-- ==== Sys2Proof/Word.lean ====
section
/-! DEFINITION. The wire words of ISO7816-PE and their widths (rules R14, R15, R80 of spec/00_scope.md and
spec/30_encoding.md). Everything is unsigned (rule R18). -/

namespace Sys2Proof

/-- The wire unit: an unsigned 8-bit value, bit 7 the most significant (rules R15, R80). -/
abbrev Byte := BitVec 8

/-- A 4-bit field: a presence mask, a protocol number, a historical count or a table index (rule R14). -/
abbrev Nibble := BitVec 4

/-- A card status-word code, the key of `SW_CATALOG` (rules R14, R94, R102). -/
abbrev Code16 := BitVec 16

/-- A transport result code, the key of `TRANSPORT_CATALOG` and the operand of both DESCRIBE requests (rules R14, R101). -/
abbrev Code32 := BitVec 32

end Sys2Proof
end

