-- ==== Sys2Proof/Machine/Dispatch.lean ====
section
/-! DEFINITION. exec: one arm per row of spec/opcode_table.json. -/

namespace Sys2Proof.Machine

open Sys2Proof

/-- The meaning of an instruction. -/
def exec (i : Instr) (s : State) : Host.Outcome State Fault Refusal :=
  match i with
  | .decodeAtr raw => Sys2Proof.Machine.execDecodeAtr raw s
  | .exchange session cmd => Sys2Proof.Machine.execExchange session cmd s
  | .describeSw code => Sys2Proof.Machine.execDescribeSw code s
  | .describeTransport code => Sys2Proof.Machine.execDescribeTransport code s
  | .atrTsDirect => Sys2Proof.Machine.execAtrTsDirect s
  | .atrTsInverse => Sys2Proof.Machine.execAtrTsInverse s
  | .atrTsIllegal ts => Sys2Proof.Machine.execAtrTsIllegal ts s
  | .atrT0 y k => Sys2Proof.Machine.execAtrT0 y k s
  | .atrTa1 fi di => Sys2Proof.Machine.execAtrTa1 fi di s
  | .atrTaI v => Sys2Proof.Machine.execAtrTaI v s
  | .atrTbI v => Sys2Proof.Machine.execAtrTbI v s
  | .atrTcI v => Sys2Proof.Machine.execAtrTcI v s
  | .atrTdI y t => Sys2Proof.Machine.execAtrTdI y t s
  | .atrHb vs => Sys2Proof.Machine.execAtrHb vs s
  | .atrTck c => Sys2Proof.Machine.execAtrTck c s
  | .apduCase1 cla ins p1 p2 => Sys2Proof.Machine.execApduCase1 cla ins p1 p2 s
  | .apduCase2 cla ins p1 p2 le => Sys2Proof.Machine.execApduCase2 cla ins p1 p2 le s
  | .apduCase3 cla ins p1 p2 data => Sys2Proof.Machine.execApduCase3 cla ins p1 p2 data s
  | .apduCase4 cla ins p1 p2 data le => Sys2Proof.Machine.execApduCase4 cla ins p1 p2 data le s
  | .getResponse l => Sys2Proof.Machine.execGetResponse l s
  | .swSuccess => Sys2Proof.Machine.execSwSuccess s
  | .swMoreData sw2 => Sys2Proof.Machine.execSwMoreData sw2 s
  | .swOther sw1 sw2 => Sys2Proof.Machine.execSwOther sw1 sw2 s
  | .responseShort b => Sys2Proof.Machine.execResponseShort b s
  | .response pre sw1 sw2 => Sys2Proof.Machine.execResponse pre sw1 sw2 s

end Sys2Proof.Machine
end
---
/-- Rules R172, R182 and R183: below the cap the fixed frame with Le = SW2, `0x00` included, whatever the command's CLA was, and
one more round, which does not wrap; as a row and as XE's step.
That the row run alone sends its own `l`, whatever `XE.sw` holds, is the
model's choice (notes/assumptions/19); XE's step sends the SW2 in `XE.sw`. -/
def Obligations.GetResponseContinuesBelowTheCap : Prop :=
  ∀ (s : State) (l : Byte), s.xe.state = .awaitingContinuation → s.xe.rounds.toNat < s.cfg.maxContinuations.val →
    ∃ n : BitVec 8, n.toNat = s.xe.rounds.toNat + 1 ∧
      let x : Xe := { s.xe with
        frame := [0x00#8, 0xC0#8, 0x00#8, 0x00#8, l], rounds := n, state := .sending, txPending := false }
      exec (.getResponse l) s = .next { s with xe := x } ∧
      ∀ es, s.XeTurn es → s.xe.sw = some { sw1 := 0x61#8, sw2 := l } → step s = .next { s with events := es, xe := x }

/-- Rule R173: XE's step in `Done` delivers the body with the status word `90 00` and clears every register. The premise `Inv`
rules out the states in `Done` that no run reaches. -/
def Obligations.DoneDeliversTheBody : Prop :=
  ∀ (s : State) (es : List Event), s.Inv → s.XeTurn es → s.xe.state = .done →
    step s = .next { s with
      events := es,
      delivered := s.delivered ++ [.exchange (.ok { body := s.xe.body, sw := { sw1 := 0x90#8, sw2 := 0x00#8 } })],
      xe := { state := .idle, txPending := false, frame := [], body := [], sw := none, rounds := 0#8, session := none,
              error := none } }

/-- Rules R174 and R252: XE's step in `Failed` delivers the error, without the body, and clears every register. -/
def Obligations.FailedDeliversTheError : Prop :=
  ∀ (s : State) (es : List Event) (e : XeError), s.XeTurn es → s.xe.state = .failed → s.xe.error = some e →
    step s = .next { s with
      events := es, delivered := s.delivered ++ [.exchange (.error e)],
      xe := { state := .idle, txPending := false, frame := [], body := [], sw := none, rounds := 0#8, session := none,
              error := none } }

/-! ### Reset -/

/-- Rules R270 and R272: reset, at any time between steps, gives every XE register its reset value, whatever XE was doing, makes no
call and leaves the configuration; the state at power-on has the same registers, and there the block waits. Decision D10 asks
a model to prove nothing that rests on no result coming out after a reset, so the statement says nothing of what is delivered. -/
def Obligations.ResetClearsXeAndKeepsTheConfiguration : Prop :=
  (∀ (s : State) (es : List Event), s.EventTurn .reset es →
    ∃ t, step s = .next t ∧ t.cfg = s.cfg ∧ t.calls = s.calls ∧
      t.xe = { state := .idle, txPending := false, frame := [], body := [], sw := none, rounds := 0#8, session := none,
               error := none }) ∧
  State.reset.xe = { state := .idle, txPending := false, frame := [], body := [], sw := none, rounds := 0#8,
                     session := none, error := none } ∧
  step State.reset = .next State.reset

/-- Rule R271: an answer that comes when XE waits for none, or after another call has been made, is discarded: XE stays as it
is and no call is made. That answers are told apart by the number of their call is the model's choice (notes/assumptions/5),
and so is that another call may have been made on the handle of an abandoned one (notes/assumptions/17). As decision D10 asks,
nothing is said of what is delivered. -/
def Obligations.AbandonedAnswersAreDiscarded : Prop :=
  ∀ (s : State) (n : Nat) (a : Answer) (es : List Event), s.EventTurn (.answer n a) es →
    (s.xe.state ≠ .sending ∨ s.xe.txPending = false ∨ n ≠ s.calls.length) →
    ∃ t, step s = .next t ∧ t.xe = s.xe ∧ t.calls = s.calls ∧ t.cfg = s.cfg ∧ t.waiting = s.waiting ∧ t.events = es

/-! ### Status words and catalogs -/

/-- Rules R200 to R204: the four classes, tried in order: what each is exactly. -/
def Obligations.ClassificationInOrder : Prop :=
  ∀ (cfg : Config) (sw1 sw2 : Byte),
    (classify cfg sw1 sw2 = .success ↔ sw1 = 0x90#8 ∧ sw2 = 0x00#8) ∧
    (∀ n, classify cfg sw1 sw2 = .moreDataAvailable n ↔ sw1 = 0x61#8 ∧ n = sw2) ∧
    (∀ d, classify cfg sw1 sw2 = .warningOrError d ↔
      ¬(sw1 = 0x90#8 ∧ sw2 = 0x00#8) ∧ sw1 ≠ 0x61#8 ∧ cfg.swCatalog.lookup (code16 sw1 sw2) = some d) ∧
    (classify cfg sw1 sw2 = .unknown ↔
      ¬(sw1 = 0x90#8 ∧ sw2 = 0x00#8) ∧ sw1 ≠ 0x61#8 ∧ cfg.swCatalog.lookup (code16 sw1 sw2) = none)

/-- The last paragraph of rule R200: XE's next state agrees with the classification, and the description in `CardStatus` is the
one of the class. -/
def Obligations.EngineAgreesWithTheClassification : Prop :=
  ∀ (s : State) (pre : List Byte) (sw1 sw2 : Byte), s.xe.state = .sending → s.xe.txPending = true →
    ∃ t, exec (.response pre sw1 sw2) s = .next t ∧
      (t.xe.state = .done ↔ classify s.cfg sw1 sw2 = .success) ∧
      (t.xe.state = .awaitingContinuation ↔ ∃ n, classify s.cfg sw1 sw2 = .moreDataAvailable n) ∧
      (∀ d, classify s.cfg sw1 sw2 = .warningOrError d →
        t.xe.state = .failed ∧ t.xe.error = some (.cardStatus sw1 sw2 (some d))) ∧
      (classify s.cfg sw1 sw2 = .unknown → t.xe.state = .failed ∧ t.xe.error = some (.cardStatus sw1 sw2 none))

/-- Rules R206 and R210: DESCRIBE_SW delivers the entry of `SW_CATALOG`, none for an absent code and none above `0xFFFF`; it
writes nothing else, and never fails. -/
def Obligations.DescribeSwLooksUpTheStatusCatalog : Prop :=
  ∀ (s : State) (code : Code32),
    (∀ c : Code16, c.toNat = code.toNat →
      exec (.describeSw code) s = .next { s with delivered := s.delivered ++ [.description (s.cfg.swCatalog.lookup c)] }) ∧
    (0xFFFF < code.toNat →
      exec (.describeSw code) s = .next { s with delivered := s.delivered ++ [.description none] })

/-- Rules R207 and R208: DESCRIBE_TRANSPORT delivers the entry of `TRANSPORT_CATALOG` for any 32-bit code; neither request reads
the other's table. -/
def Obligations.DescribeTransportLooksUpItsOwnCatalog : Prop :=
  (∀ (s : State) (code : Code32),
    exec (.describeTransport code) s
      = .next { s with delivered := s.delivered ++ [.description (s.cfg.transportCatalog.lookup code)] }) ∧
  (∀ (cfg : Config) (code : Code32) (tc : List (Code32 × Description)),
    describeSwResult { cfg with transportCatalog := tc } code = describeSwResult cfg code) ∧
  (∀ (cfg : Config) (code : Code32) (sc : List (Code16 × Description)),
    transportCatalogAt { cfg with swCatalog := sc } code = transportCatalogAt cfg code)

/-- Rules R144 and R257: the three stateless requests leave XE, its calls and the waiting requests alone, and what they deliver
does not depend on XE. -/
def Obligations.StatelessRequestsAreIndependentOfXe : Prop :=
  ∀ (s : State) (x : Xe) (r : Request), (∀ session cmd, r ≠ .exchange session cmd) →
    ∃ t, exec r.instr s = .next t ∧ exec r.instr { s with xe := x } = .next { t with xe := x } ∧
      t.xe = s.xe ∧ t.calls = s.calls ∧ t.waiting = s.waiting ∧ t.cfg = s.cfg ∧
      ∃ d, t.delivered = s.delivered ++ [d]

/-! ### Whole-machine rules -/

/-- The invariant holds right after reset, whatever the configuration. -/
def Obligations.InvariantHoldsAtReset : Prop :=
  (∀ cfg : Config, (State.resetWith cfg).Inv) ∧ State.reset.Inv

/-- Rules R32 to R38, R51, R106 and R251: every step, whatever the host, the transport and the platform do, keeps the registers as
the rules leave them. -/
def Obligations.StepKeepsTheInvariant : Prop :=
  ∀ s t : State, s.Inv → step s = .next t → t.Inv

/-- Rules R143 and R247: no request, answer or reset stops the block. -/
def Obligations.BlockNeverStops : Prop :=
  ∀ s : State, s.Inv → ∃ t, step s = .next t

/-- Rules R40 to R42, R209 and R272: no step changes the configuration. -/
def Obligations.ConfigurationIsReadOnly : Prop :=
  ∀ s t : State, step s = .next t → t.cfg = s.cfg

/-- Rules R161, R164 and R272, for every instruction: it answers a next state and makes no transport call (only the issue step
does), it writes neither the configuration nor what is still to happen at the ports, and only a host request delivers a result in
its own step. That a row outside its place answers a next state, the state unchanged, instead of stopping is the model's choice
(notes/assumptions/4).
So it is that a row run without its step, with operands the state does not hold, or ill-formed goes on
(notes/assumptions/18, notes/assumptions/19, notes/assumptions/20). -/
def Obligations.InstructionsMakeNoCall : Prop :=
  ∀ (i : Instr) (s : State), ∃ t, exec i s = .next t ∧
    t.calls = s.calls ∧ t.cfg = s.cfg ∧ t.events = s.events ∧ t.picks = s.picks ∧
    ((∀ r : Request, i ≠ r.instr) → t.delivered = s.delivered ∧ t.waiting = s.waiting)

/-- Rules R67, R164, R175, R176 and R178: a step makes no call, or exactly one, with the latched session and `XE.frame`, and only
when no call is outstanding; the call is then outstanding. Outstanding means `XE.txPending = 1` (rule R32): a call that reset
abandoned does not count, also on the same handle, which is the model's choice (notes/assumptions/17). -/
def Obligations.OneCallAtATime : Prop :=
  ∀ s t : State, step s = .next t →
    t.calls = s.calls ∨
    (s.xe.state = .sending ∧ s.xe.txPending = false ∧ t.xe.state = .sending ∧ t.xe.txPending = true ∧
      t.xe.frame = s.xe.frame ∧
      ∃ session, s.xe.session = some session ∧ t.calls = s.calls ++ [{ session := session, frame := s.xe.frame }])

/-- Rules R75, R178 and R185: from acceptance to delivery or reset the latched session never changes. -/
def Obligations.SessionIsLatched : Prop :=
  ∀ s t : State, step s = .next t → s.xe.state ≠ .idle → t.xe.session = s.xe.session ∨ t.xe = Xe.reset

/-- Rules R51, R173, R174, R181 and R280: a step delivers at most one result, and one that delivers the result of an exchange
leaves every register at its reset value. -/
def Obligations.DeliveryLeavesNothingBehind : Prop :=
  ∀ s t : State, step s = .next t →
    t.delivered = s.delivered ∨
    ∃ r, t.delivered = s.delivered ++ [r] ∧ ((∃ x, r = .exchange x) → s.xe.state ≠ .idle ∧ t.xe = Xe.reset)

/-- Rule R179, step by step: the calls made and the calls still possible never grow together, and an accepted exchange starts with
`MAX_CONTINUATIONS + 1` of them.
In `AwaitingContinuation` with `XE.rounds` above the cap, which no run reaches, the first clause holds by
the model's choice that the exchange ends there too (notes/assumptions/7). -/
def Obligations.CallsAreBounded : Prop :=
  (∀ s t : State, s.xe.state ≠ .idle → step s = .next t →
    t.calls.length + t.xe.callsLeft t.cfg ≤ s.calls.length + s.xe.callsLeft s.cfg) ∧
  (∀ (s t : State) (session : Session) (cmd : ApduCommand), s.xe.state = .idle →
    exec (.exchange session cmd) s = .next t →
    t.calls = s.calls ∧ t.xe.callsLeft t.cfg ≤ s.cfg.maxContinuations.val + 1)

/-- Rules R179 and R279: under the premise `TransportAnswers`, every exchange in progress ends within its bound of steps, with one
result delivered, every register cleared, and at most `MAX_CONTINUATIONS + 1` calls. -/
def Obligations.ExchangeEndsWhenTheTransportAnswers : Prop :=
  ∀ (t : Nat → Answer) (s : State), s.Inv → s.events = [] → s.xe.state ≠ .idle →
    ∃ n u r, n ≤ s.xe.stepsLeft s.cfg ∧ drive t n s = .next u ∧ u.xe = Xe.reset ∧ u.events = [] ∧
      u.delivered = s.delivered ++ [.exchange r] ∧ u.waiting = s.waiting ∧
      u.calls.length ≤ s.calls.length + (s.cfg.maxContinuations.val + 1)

Task details:
Retype the portion of the data above that starts on the line with "(∀ (s : State) (code" and finishes on the line with "t → t.cfg = s.cfg", including both of those lines.

Reply to the task:
  (∀ (s : State) (code : Code32),
    exec (.describeTransport code) s
      = .next { s with delivered := s.delivered ++ [.description (s.cfg.transportCatalog.lookup code)] }) ∧
  (∀ (cfg : Config) (code : Code32) (tc : List (Code32 × Description)),
    describeSwResult { cfg with transportCatalog := tc } code = describeSwResult cfg code) ∧
  (∀ (cfg : Config) (code : Code32) (sc : List (Code16 × Description)),
    transportCatalogAt { cfg with swCatalog := sc } code = transportCatalogAt cfg code)

/-- Rules R144 and R257: the three stateless requests leave XE, its calls and the waiting requests alone, and what they deliver
does not depend on XE. -/
def Obligations.StatelessRequestsAreIndependentOfXe : Prop :=
  ∀ (s : State) (x : Xe) (r : Request), (∀ session cmd, r ≠ .exchange session cmd) →
    ∃ t, exec r.instr s = .next t ∧ exec r.instr { s with xe := x } = .next { t with xe := x } ∧
      t.xe = s.xe ∧ t.calls = s.calls ∧ t.waiting = s.waiting ∧ t.cfg = s.cfg ∧
      ∃ d, t.delivered = s.delivered ++ [d]

/-! ### Whole-machine rules -/

/-- The invariant holds right after reset, whatever the configuration. -/
def Obligations.InvariantHoldsAtReset : Prop :=
  (∀ cfg : Config, (State.resetWith cfg).Inv) ∧ State.reset.Inv

/-- Rules R32 to R38, R51, R106 and R251: every step, whatever the host, the transport and the platform do, keeps the registers as
the rules leave them. -/
def Obligations.StepKeepsTheInvariant : Prop :=
  ∀ s t : State, s.Inv → step s = .next t → t.Inv

/-- Rules R143 and R247: no request, answer or reset stops the block. -/
def Obligations.BlockNeverStops : Prop :=
  ∀ s : State, s.Inv → ∃ t, step s = .next t

/-- Rules R40 to R42, R209 and R272: no step changes the configuration. -/
def Obligations.ConfigurationIsReadOnly : Prop :=
  ∀ s t : State, step s = .next t → t.cfg = s.cfg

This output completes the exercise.